In this case, Weathertrol's complaint against Adsil alleges conduct that could have caused CISD's injury independent of any conduct that would qualify under Colony's subcontractor exclusion. Weathertrol alleges that it contracted directly with CJO, not Adsil. If this is true, CJO was not a subcontractor for Adsil for this portion of the claims, and any injury that CISD sustained as a result of Weathertrol's contract with CJO falls outside of Colony's exclusion. This conduct would have caused the injury separately and independently of any contract work that would fall under Colony's exclusion. The Eight Corners Rule dictates that the allegations as set forth in the underlying complaint should be liberally construed without reference to their truth or falsity, and that any doubts about an exclusion should be resolved in favor of the insured. Id. at 309; Gore Design, 538 F.3d at 370. Furthermore, because this is a motion for summary judgment, the Court must view all evidence in the light most favorable to the non-moving party and draw all reasonable inferences in that party's favor. Crawford, 234 F.3d at 902.

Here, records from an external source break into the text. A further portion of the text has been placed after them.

-- ==== Sys2Proof/Tests/Slice0.lean ====
section
/-! SUPPORT. Tests: ill-formed words are refused; words written out from the encodings of R89 to R103 decode to what they stand
for; every hypothesis of every obligation is met somewhere; single steps give what the manual's tables say. -/

namespace Sys2Proof.Tests

open Sys2Proof Sys2Proof.Machine Sys2Proof.Safety

/-! ## Ill-formed words (R90 to R102, R111) -/

/-- Unmarked, no stop, p7 true. -/
def f0 : Fixed := { sw := false, stop := false, pred := 7, sense := false }
/-- Governed by p1. -/
def f1 : Fixed := { f0 with pred := 1 }
/-- A stop word. -/
def fs : Fixed := { f0 with stop := true }

def ops (d a b c : Reg) : Ops4 := { d, a, b, c }

/-- R90, R120 to R124: a predicate on a group word, a missing or superfluous operand, a type of no such class, `.sat` or an
immediate where the operation has none. -/
theorem test_ill_formed_integer_words : [
    Instr.addInteger f1 (.salu .i32 (.s 1) (.s 2) (.s 3) .none false),
    .addInteger f0 (.salu .i16x2 (.s 1) (.s 2) (.s 3) .none false),
    .addInteger f0 (.salu .i32 .none (.s 2) (.s 3) .none false),
    .addInteger f0 (.salu .i32 (.s 1) .none (.s 3) .none false),
    .addInteger f0 (.salu .i32 (.s 1) (.s 2) .none .none false),
    .absInteger f0 (.salu .i32 (.s 1) (.s 2) (.s 3) .none false),
    .addInteger f0 (.salu .i32 (.s 1) (.s 2) (.s 3) (.s 4) false),
    .madInteger f0 (.salu .i32 (.s 1) (.s 2) (.s 3) .none false),
    .andInteger f0 (.salu .i32 (.s 1) (.s 2) (.s 3) .none true),
    .addInteger f0 (.valu .f32 (.v 1) (.v 2) (.v 3) .none false),
    .addInteger f0 (.valu .i32 .none (.v 2) (.v 3) .none false),
    .addInteger f0 (.valu .i32 (.v 1) .none (.v 3) .none false),
    .negInteger f0 (.valu .i32 (.v 1) (.v 2) (.v 3) .none false),
    .shl f0 (.valu .i32 (.v 1) (.v 2) (.v 3) (.v 4) false),
    .shl f0 (.valu .i32 (.v 1) (.v 2) (.v 3) .none true),
    .addInteger f1 (.salui .i32 (.s 1) (.s 2) 3 false),
    .addInteger f0 (.salui .f32 (.s 1) (.s 2) 3 false),
    .addInteger f0 (.salui .i32 .none (.s 2) 3 false),
    .movInteger f0 (.salui .i32 (.s 1) (.s 2) 3 false),
    .addInteger f0 (.salui .i32 (.s 1) .none 3 false),
    .madInteger f0 (.salui .i32 (.s 1) (.s 2) 3 false),
    .minInteger f0 (.salui .i32 (.s 1) (.s 2) 3 true),
    .addInteger f0 (.valui .f32 (.v 1) (.v 2) 3 false),
    .addInteger f0 (.valui .i32 .none (.v 2) 3 false),
    .movInteger f0 (.valui .i32 (.v 1) (.v 2) 3 false),
    .negInteger f0 (.valui .i32 (.v 1) (.v 2) 3 false),
    .maxInteger f0 (.valui .i32 (.v 1) (.v 2) 3 true),
    .li f0 .none 1, .li f1 (.s 1) 1, .lih f0 .none 1, .lih f1 (.s 1) 1, .lih f0 (.s 1) 536870912, .liPair f0 .none 1,
    .liPair f0 (.s 2) 1, .crd f0 .none 4, .crd f1 (.s 1) 4, .cwr f0 .none 1, .cwr f1 (.s 1) 1].all (fun i => !i.wf) = true := by
  decide

/-- R128 to R131: bit, compare, select and predicate words. -/
theorem test_ill_formed_bit_words : [
    Instr.popc f0 { ty := .f32, d := .v 1, a := .v 2, b := .none, c := .none },
    .popc f0 { ty := .i32, d := .none, a := .v 2, b := .none, c := .none },
    .clz f0 { ty := .i32, d := .v 1, a := .none, b := .none, c := .none },
    .brev f0 { ty := .i32, d := .v 1, a := .v 2, b := .v 3, c := .none },
    .bfe f0 { ty := .i32, d := .v 1, a := .v 2, b := .none, c := .none },
    .bfe f0 { ty := .i32, d := .v 1, a := .v 2, b := .v 3, c := .v 4 },
    .bfi f0 { ty := .i32, d := .v 1, a := .v 2, b := .v 3, c := .none },
    .cmp f0 .eq { ty := .i32, d := .none, a := .v 2, b := .v 3, c := .none },
    .cmp f0 .eq { ty := .i32, d := .p 1, a := .none, b := .v 3, c := .none },
    .cmp f0 .eq { ty := .i32, d := .p 1, a := .v 2, b := .none, c := .none },
    .cmp f0 .eq { ty := .i32, d := .p 1, a := .v 2, b := .v 3, c := .v 4 },
    .cmp f0 .un { ty := .i32, d := .p 1, a := .v 2, b := .v 3, c := .none },
    .cmp f0 .or { ty := .n64, d := .p 1, a := .v 2, b := .v 4, c := .none },
    .sel f0 { ty := .i32, d := .v 1, a := .v 2, b := .v 3, c := .none },
    .sel f0 { ty := .i32, d := .v 1, a := .v 2, b := .none, c := .p 1 },
    .sel f0 { ty := .i32, d := .v 1, a := .none, b := .v 3, c := .p 1 },
    .sel f0 { ty := .i32, d := .none, a := .v 2, b := .v 3, c := .p 1 },
    .pand f0 (ops (.p 1) (.p 2) .none .none), .por f0 (ops .none (.p 2) (.p 3) .none), .pxor f0 (ops (.p 1) .none (.p 3) .none),
    .pnot f0 (ops (.p 1) (.p 2) (.p 3) .none), .pnot f0 (ops (.p 1) (.p 2) .none (.p 3))].all (fun i => !i.wf) = true := by
  decide

/-- R133 to R140: floating, transcendental, conversion and block words. -/
theorem test_ill_formed_float_words : [
    Instr.addFloat f0 { ty := .i32, d := .v 1, a := .v 2, b := .v 3, c := .none, sat := false, rnd := .rne },
    .addFloat f0 { ty := .f32, d := .none, a := .v 2, b := .v 3, c := .none, sat := false, rnd := .rne },
    .addFloat f0 { ty := .f32, d := .v 1, a := .none, b := .v 3, c := .none, sat := false, rnd := .rne },
    .addFloat f0 { ty := .f32, d := .v 1, a := .v 2, b := .none, c := .none, sat := false, rnd := .rne },
    .absFloat f0 { ty := .f32, d := .v 1, a := .v 2, b := .v 3, c := .none, sat := false, rnd := .rne },
    .addFloat f0 { ty := .f32, d := .v 1, a := .v 2, b := .v 3, c := .v 4, sat := false, rnd := .rne },
    .fma f0 { ty := .f32, d := .v 1, a := .v 2, b := .v 3, c := .none, sat := false, rnd := .rne },
    .minFloat f0 { ty := .f32, d := .v 1, a := .v 2, b := .v 3, c := .none, sat := true, rnd := .rne },
    .maxFloat f0 { ty := .f32, d := .v 1, a := .v 2, b := .v 3, c := .none, sat := false, rnd := .rz },
    .rcp f0 { ty := .f64, d := .v 1, a := .v 2, rnd := .rne }, .rcp f0 { ty := .f32, d := .none, a := .v 2, rnd := .rne },
    .rcp f0 { ty := .f32, d := .v 1, a := .none, rnd := .rne }, .exp2 f0 { ty := .f32, d := .v 1, a := .v 2, rnd := .rz },
    .cvt f0 { dst := .f32, src := .e4m3, d := .none, a := .v 1, b := .none, sat := false, j := 0, rnd := .rne },
    .cvt f0 { dst := .f32, src := .e4m3, d := .v 1, a := .none, b := .none, sat := false, j := 0, rnd := .rne },
    .cvt f0 { dst := .f32, src := .mxf4, d := .v 1, a := .v 2, b := .none, sat := false, j := 0, rnd := .rne },
    .cvt f0 { dst := .dx4, src := .f32, d := .v 1, a := .v 2, b := .none, sat := false, j := 0, rnd := .rne },
    .cvt f0 { dst := .f32, src := .e4m3, d := .v 1, a := .v 2, b := .v 3, sat := false, j := 0, rnd := .rne },
    .cvt f0 { dst := .f32, src := .e4m3, d := .v 1, a := .v 2, b := .none, sat := false, j := 1, rnd := .rne },
    .pack f0 { dst := .e4m3, src := .f64, d := .v 1, a := .v 2, b := .none, sat := false, j := 0, rnd := .rne },
    .pack f0 { dst := .e4m3, src := .f32, d := .v 1, a := .v 2, b := .none, sat := false, j := 4, rnd := .rne },
    .pack f0 { dst := .mxf4, src := .f32, d := .v 1, a := .v 2, b := .none, sat := false, j := 0, rnd := .rne },
    .pack f0 { dst := .dx4, src := .f32, d := .v 1, a := .v 2, b := .v 3, sat := true, j := 0, rnd := .rne },
    .pack f0 { dst := .dx4, src := .f32, d := .v 1, a := .v 2, b := .v 3, sat := false, j := 0, rnd := .rz },
    .unpack f0 { dst := .f64, src := .e4m3, d := .v 1, a := .v 2, b := .none, sat := false, j := 0, rnd := .rne },
    .unpack f0 { dst := .f32, src := .bf16, d := .v 1, a := .v 2, b := .none, sat := false, j := 2, rnd := .rne },
    .unpack f0 { dst := .f32, src := .mxf4, d := .v 1, a := .v 2, b := .none, sat := false, j := 0, rnd := .rne },
    .unpack f0 { dst := .f32, src := .dx4, d := .v 1, a := .v 2, b := .v 3, sat := false, j := 0, rnd := .rz },
    .dxenc f0 { fmt := .mxf4, d := .v 1, a := .v 2, sat := false, rnd := .rne },
    .dxenc f0 { fmt := .dx4, d := .v 1, a := .v 2, sat := false, rnd := .rz },
    .dxdec f0 { fmt := .dx4, d := .v 1, a := .v 2, sat := true, rnd := .rne },
    .dxdec f0 { fmt := .dx4, d := .v 1, a := .v 2, sat := false, rnd := .rz },
    .mxenc f0 { fmt := .mxf4, d := .v 1, a := .v 2, sat := true, rnd := .rne },
    .mxdec f0 { fmt := .dx4, d := .v 1, a := .v 2, sat := false, rnd := .rne },
    .mxdec f0 { fmt := .mxf4, d := .none, a := .v 2, sat := false, rnd := .rne }].all (fun i => !i.wf) = true := by
  decide

/-- R148 to R176: memory, atomic, barrier, engine and timeline words. -/
theorem test_ill_formed_memory_words : [
    Instr.ld f0 { space := .g, ty := .i32, mode := .scalar, data := .none, base := .s 1, off := 0 },
    .ld f0 { space := .g, ty := .i32, mode := .scalar, data := .v 1, base := .none, off := 0 },
    .ld f0 { space := .l, ty := .i32, mode := .absolute, data := .v 1, base := .s 1, off := 0 },
    .ld f1 { space := .g, ty := .i32, mode := .scalar, data := .s 2, base := .s 1, off := 0 },
    .ld f0 { space := .k, ty := .i32, mode := .lane, data := .v 1, base := .v 2, off := 0 },
    .ld f0 { space := .g, ty := .i32, mode := .absolute, data := .v 1, base := .none, off := 0 },
    .st f0 { space := .k, ty := .i32, mode := .scalar, data := .v 1, base := .s 1, off := 0 },
    .st f0 { space := .g, ty := .n8, mode := .scalar, data := .v 1, base := .s 1, off := 0 },
    .st f0 { space := .g, ty := .n16, mode := .scalar, data := .v 1, base := .s 1, off := 0 },
    .atomAdd f0 { w64 := false, uns := false, loc := false, lane := false, data := .none, base := .s 1, off := 0, scope := .dev, ord := .rlx },
    .atomAdd f1 { w64 := false, uns := false, loc := false, lane := false, data := .s 2, base := .s 1, off := 0, scope := .dev, ord := .rlx },
    .atomAdd f0 { w64 := false, uns := false, loc := false, lane := false, data := .v 2, base := .none, off := 0, scope := .dev, ord := .rlx },
    .atomAdd f0 { w64 := false, uns := false, loc := true, lane := true, data := .v 2, base := .none, off := 0, scope := .grp, ord := .rlx },
    .atomAdd f0 { w64 := false, uns := false, loc := true, lane := false, data := .v 2, base := .s 1, off := 0, scope := .dev, ord := .rlx },
    .atomLd f0 { w64 := false, uns := true, loc := false, lane := false, data := .v 2, base := .s 1, off := 0, scope := .dev, ord := .rlx },
    .atomLd f0 { w64 := false, uns := false, loc := false, lane := false, data := .v 2, base := .s 1, off := 0, scope := .dev, ord := .rel },
    .atomSt f0 { w64 := false, uns := false, loc := false, lane := false, data := .v 2, base := .s 1, off := 0, scope := .dev, ord := .acq },
    .fence f1 .dev .acq, .fence f0 .dev .rlx,
    .cstore fs false { data := .v 1, base := .s 1, off := 0 }, .cstore f0 false { data := .none, base := .s 1, off := 0 },
    .xload f0 false { data := .v 1, base := .none, off := 0 },
    .tbarInit f1 { data := .s 1, base := .none, off := 0 }, .tbarInit f0 { data := .none, base := .none, off := 0 },
    .tbarArrive f1 { data := .none, base := .none, off := 0 }, .tbarExpect f0 { data := .none, base := .none, off := 0 },
    .tbarWait f0 { data := .none, base := .none, off := 0 },
    .acopy f1 (ops (.s 5) (.s 4) (.tl 0) .none), .acopy f0 (ops .none (.s 4) (.tl 0) .none), .acopyPull f0 (ops (.s 5) (.s 4) .none .none),
    .gath f0 (ops (.s 5) (.s 4) (.tl 0) (.s 1)), .scat f0 (ops (.s 5) .none (.tl 0) .none),
    .tlwait f1 .none (.tl 0) 1, .tlwait f0 .none .none 1, .tlbind f0 .none (.s 1) 0, .tlbind f0 (.tl 0) (.s 1) 1,
    .tlread f0 (.s 1) .none 0, .tlread f0 (.s 1) (.tl 0) 1, .predhint f1, .waitpred f1].all (fun i => !i.wf) = true := by
  decide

The Court finds that there is a genuine dispute about whether some of Adsil's conduct at issue in the underlying lawsuits falls outside of the subcontractor exclusion in Colony's insurance agreement. As such, summary judgment is not appropriate, and the Court DENIES Colony's Motion for Summary Judgment.
For the foregoing reasons, the Court GRANTS CJO's Motion to Dismiss, GRANTS IN PART Adsil's Motion to Dismiss, and DENIES Colony's Motion for Summary Judgment.
IT IS SO ORDERED.
SIGNED at Houston, Texas this 2nd day of September, 2016.